# Spring Break! In Fairbanks?



## scott_rn (Sep 11, 2007)

My kid had spring break last week. Instead of going somewhere warm like we did when I was a kid (like St. George or Southern California), we drove to Fairbanks. :shock: 
Low temps were -15, high temps in the upper teens.

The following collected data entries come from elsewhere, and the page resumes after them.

/-! ### The program counter (R28 to R31) -/

/-- `pc` after an instruction: its target, or one higher where it has none (R29). -/
theorem exec_pc {i : Instr} {s t : State} (h : exec i s = .next t) :
    t.pc = (target i (s.operands i)).getD (s.pc + 1) := by
  obtain ⟨-, -, e, -, -, rfl⟩ := exec_eq_next.mp h
  rfl

/-- Settles O25: each case is the target of its constructor. -/
theorem programCounterFollowsInstruction : Obligations.ProgramCounterFollowsInstruction := by
  intro i s t h
  have hpc := exec_pc h
  cases i
  case j => exact hpc
  case beq rs rt offset | bne rs rt offset =>
    show t.pc = ite _ _ _
    rw [hpc]
    by_cases e : s.operand [] rs = s.operand [rs] rt <;>
      simp [target, State.operands, sources, e, branchTarget, BitVec.setWidth_eq_extractLsb']
  all_goals exact hpc

/-- An instruction without a target that goes on at the upper end under `PC_WRAP = wrap` has an effect there; it has the
same one under `fault`, and then has nowhere to go (R31, R200). -/
theorem exec_pcOverflow {i : Instr} {s t : State} (hpc : s.pc = 1023) (ht : s.transfers i = false)
    (hf : s.params.pcWrap = .fault)
    (h : exec i { s with params := { s.params with pcWrap := .wrap } } = .next t) :
    exec i s = .fault .pcOverflow := by
  obtain ⟨hu, hr, e, he, -⟩ := exec_eq_next.mp h
  -- No read looks at `PC_WRAP`: operands and draws are those of `s`.
  have he' : effect i (s.operands i) ((s.afterReads (sources i)).vary s.regs s.written .wrap) = .ok e := he
  rw [effect_vary] at he'
  exact exec_eq_fault.mpr (.inr (.inr ⟨hu, hr, .inr ⟨⟨e, he'⟩, target_eq_none_iff.mpr ht, ⟨hf, hpc⟩, rfl⟩⟩))

/-- Settles O26: 1023 + 1 is 0 in 10 bits. -/
theorem programCounterAtItsUpperEnd : Obligations.ProgramCounterAtItsUpperEnd := by
  refine fun i s hpc ht => ⟨fun _ t h => ?_, fun hf t h => exec_pcOverflow hpc ht hf h⟩
  rw [exec_pc h, target_eq_none_iff.mpr ht, hpc]
  rfl

/-! ### Reads of registers (R11, R27) -/

/-- Under the fault policy a register has a value where it is the zero register or has been written (R27). -/
theorem State.lacksValue_eq_false_iff {s : State} (hp : s.params.unwritten = .fault) {r : RegIdx} :
    s.lacksValue r = false ↔ r = s.params.zeroReg ∨ s.written.get r.toFin = true := by
  simp [State.lacksValue, State.unset, hp, or_iff_not_imp_left]

/-- The first source without a value, in the terms of the claims: nothing before it lacks one (R201). -/
theorem find_lacksValue_eq_some {s : State} {read : List RegIdx} {r : RegIdx} :
    read.find? s.lacksValue = some r ↔
      s.params.unwritten = .fault ∧ ∃ before rest : List RegIdx, read = before ++ r :: rest ∧
        (∀ q ∈ before, q = s.params.zeroReg ∨ s.written.get q.toFin = true) ∧
        r ≠ s.params.zeroReg ∧ s.written.get r.toFin = false := by
  rw [List.find?_eq_some_iff_append, State.lacksValue_iff, and_assoc]
  refine and_congr_right fun hp => ?_
  simp only [Bool.not_eq_true', State.lacksValue_eq_false_iff hp]
  exact ⟨fun ⟨hr, before, rest, e, hb⟩ => ⟨before, rest, e, hb, hr⟩,
    fun ⟨before, rest, e, hb, hr⟩ => ⟨hr, before, rest, e, hb⟩⟩

/-- The check of the sources is the one that reports an unwritten register. -/
theorem exec_eq_unwrittenRegister {i : Instr} {s : State} {r : RegIdx} :
    exec i s = .fault (.unwrittenRegister r) ↔
      s.Usable (usedFields i) ∧ (sources i).find? s.lacksValue = some r := by
  rw [exec_eq_fault]
  simp [effect_ne_unwrittenRegister]

/-- Settles O40: the check of the sources raises this fault, and no effect does. -/
theorem unwrittenRegisterExactly : Obligations.UnwrittenRegisterExactly := by
  intro i s r
  rw [exec_eq_unwrittenRegister, find_lacksValue_eq_some, and_left_comm]

theorem State.drawsFor_append_singleton (s : State) (before : List RegIdx) (r : RegIdx) :
    s.drawsFor (before ++ [r]) = s.drawsFor before + if s.drawsAt r then 1 else 0 := by
  unfold State.drawsFor
  cases h : s.drawsAt r <;> simp [h]

/-- ADD of two registers, both read by a draw of their own. -/
theorem exec_add_of_drawsAt {s : State} {rs rt : RegIdx} (hrs : s.drawsAt rs = true) (hrt : s.drawsAt rt = true)
    (rd : RegIdx) (shamt : Shamt) (funct : Funct) (hu : s.Usable [rs, rt, rd]) (hr : s.Readable [rs, rt])
    (hc : s.CanAdvance) :
    exec (.add rs rt rd shamt funct) s =
      .next ((s.setDraws (s.draws + 2)).after rd (Config.freeWord s.draws + Config.freeWord (s.draws + 1))) := by
  have h1 : s.drawsFor [rs] = 1 := by simp [State.drawsFor, hrs]
  have h2 : s.drawsFor [rs, rt] = 2 := by simp [State.drawsFor, hrs, hrt]
  have hadd := threeRegister_eq_next (f := (· + ·)).mpr ⟨hu, hr, hc, rfl⟩
  rw [State.operand_of_drawsAt hrs, State.operand_of_drawsAt hrt, h1, State.afterReads, h2] at hadd
  exact hadd
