-- ==== Sys2Proof/Proofs/Memory.lean ====
section
/-! What spec/20_memory.md says of data memory: the word as its four bytes (R52), byte reads of a stored word (R54), the
load after the store (R68), and that nothing but SW writes (R62). -/

namespace Sys2Proof.Machine

/-! ### The bytes of a word (R52, R57) -/

/-- Each byte of a big-endian word is read back from its own eight bits (R52). -/
theorem extractLsb'_bytes (b0 b1 b2 b3 : Byte) :
    (b0 ++ b1 ++ b2 ++ b3).extractLsb' 24 8 = b0 ∧ (b0 ++ b1 ++ b2 ++ b3).extractLsb' 16 8 = b1 ∧
      (b0 ++ b1 ++ b2 ++ b3).extractLsb' 8 8 = b2 ∧ (b0 ++ b1 ++ b2 ++ b3).extractLsb' 0 8 = b3 := by
  refine ⟨?_, ?_, ?_, append_low _ _⟩
  · rw [append_high _ _ (by decide), append_high _ _ (by decide), append_high _ _ (by decide)]
    exact BitVec.extractLsb'_eq_self
  · rw [append_high _ _ (by decide), append_high _ _ (by decide)]
    exact append_low _ _
  · rw [append_high _ _ (by decide)]
    exact append_low _ _

/-- Settles O34: four listed bytes make the word read, and each stands in its own eight bits of it. -/
theorem wordInMemoryIsBigEndian : Obligations.WordInMemoryIsBigEndian :=
  fun _ _ b0 b1 b2 b3 _ h0 h1 h2 h3 =>
    ⟨_, Memory.wordAt_eq_ok.mpr ⟨b0, b1, b2, b3, h0, h1, h2, h3, rfl⟩, rfl, extractLsb'_bytes b0 b1 b2 b3⟩

/-- Byte `k` of a stored word, counted from its high end (R54, R57). -/
theorem Memory.read_setWord_byte (m : Memory) (a : Nat) (v : Word) {k : Nat} (hk : k < 4) :
    cellRead (m.setWord a v) (a + k) = some (v.extractLsb' (24 - 8 * k) 8) := by
  rw [Memory.read_setWord]
  interval_cases k <;> simp

/-! ### The place of an access (R56, R57) -/

@[simp] theorem State.places_setDmem (s : State) (m : Memory) (ea : Word) (n a : Nat) :
    (s.setDmem m).Places ea n a ↔ s.Places ea n a := Iff.rfl

/-- The bytes of an aligned word lie one after another, wrapped or not: the 2 MB space ends at a multiple of 4, so no
word straddles its end, and none straddles 2^32. -/
theorem State.Places.byte {s : State} {ea : Word} {a k : Nat} (h : s.Places ea 4 a) (h4 : a % 4 = 0) (hk : k < 4) :
    s.Places (ea + BitVec.ofNat 32 k) 1 (a + k) := by
  have hea : ea.toNat % 4 = 0 := by
    rcases h with ⟨-, rfl⟩ | ⟨-, -, rfl⟩ <;> omega
  have hsum : (ea + BitVec.ofNat 32 k).toNat = ea.toNat + k := by
    rw [BitVec.toNat_add, BitVec.toNat_ofNat]
    omega
  unfold State.Places
  rw [hsum]
  rcases h with ⟨hin, rfl⟩ | ⟨hout, hwrap, rfl⟩
  · exact .inl ⟨by omega, rfl⟩
  · exact .inr ⟨by omega, hwrap, by omega⟩

/-! ### Reading what was stored (R54, R68) -/

/-- Settles O33: the byte read takes place `k` bytes into the stored word. -/
theorem byteLoadsSeeStoredWordBigEndian : Obligations.ByteLoadsSeeStoredWordBigEndian := by
  intro s t ea v h k hk
  obtain ⟨a, ha, h4, rfl⟩ := State.storeWord_eq_ok.mp h
  exact State.loadByte_eq_ok.mpr ⟨a + k, (State.places_setDmem ..).mpr (ha.byte h4 hk),
    Memory.read_setWord_byte s.dmem a v hk⟩

/-- SW stores at the place of its access, which is aligned, and touches data memory nowhere else (R57, R163). -/
theorem exec_sw_dmem {s t : State} {rs rt : RegIdx} {offset : Imm19} {a : Nat}
    (h : exec (.sw rs rt offset) s = .next t) (ha : s.Places (s.effAddr rs offset) 4 a) :
    a % 4 = 0 ∧ t.dmem = s.dmem.setWord a (s.operand [rs] rt) := by
  obtain ⟨-, -, -, a', ha', h4, rfl⟩ := execSw_eq_next.mp h
  obtain rfl := ha.unique ha'
  exact ⟨h4, rfl⟩

/-- Settles O35: the load finds at its place the word that the store left there. -/
theorem loadAfterStoreReturnsStoredWord : Obligations.LoadAfterStoreReturnsStoredWord := by
  intro s t rs rt rs' rd offset offset' a hsw hstore hload hu hr hc
  obtain ⟨h4, hmem⟩ := exec_sw_dmem hsw hstore
  have hword : t.dmem.wordAt a = .ok (s.operand [rs] rt) := by
    rw [hmem, Memory.wordAt_setWord]
  exact execLw_eq_next.mpr ⟨hu, hr, _, State.loadWord_eq_ok.mpr ⟨a, hload, h4, hword⟩, hc, rfl⟩

/-! ### Nothing else writes (R62, R164) -/

/-- Settles O46: of all an instruction can have done, a store is SW's alone, and the rest leaves data memory. -/
theorem onlyStoreWordChangesMemory : Obligations.OnlyStoreWordChangesMemory := by
  intro i s t h hsw
  obtain ⟨-, -, ⟨-, -, ht⟩ | ⟨-, -, ⟨-, -, ht⟩ | ⟨rd, v, -, -, ht⟩ | ⟨rs, rt, offset, a, hi, -⟩⟩⟩ := exec_next_cases h
  · rw [ht, State.setPc_dmem, State.afterReads_dmem]
  · rw [ht, State.setPc_dmem, State.afterReads_dmem]
  · rw [ht, State.after_dmem, State.setDraws_dmem]
  · exact absurd hi (hsw rs rt offset)

end Sys2Proof.Machine
end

We went to check out Ice Alaska, the world ice art championships, and loved it. I haven't had time to look through all our photos yet, but here are a few.
http://www.icealaska.com/


----------



## NHS (Sep 7, 2007)

You DROVE to Fairbanks?? :shock: 

How long did that take?


----------



## scott_rn (Sep 11, 2007)

NHS said:


> You DROVE to Fairbanks?? :shock:
> 
> How long did that take?


Sorry, I should have prefaced that - I moved my family to Wasilla about a year and a half ago, so it was 6 hours. About like Salt Lake to Vegas, minus the sandstone


----------



## Briar Patch (Feb 1, 2010)

Holy cow! Checked out that website ....amazing! Unbelievable what those folks can do! Woulda definitely been worth a 6 hour drive in my book!


----------



## cliff spab (Dec 5, 2010)

ice festival would have been fun to go to


----------



## Moose Hollow (Apr 26, 2008)

That is so cool thanks for sharing.


----------



## holman927 (Sep 28, 2007)

Fairbanks is a cool little town. I drove there in 03. Took 5 days to get there, but only 4 to get home. Came home in January so we missed the ice show.


----------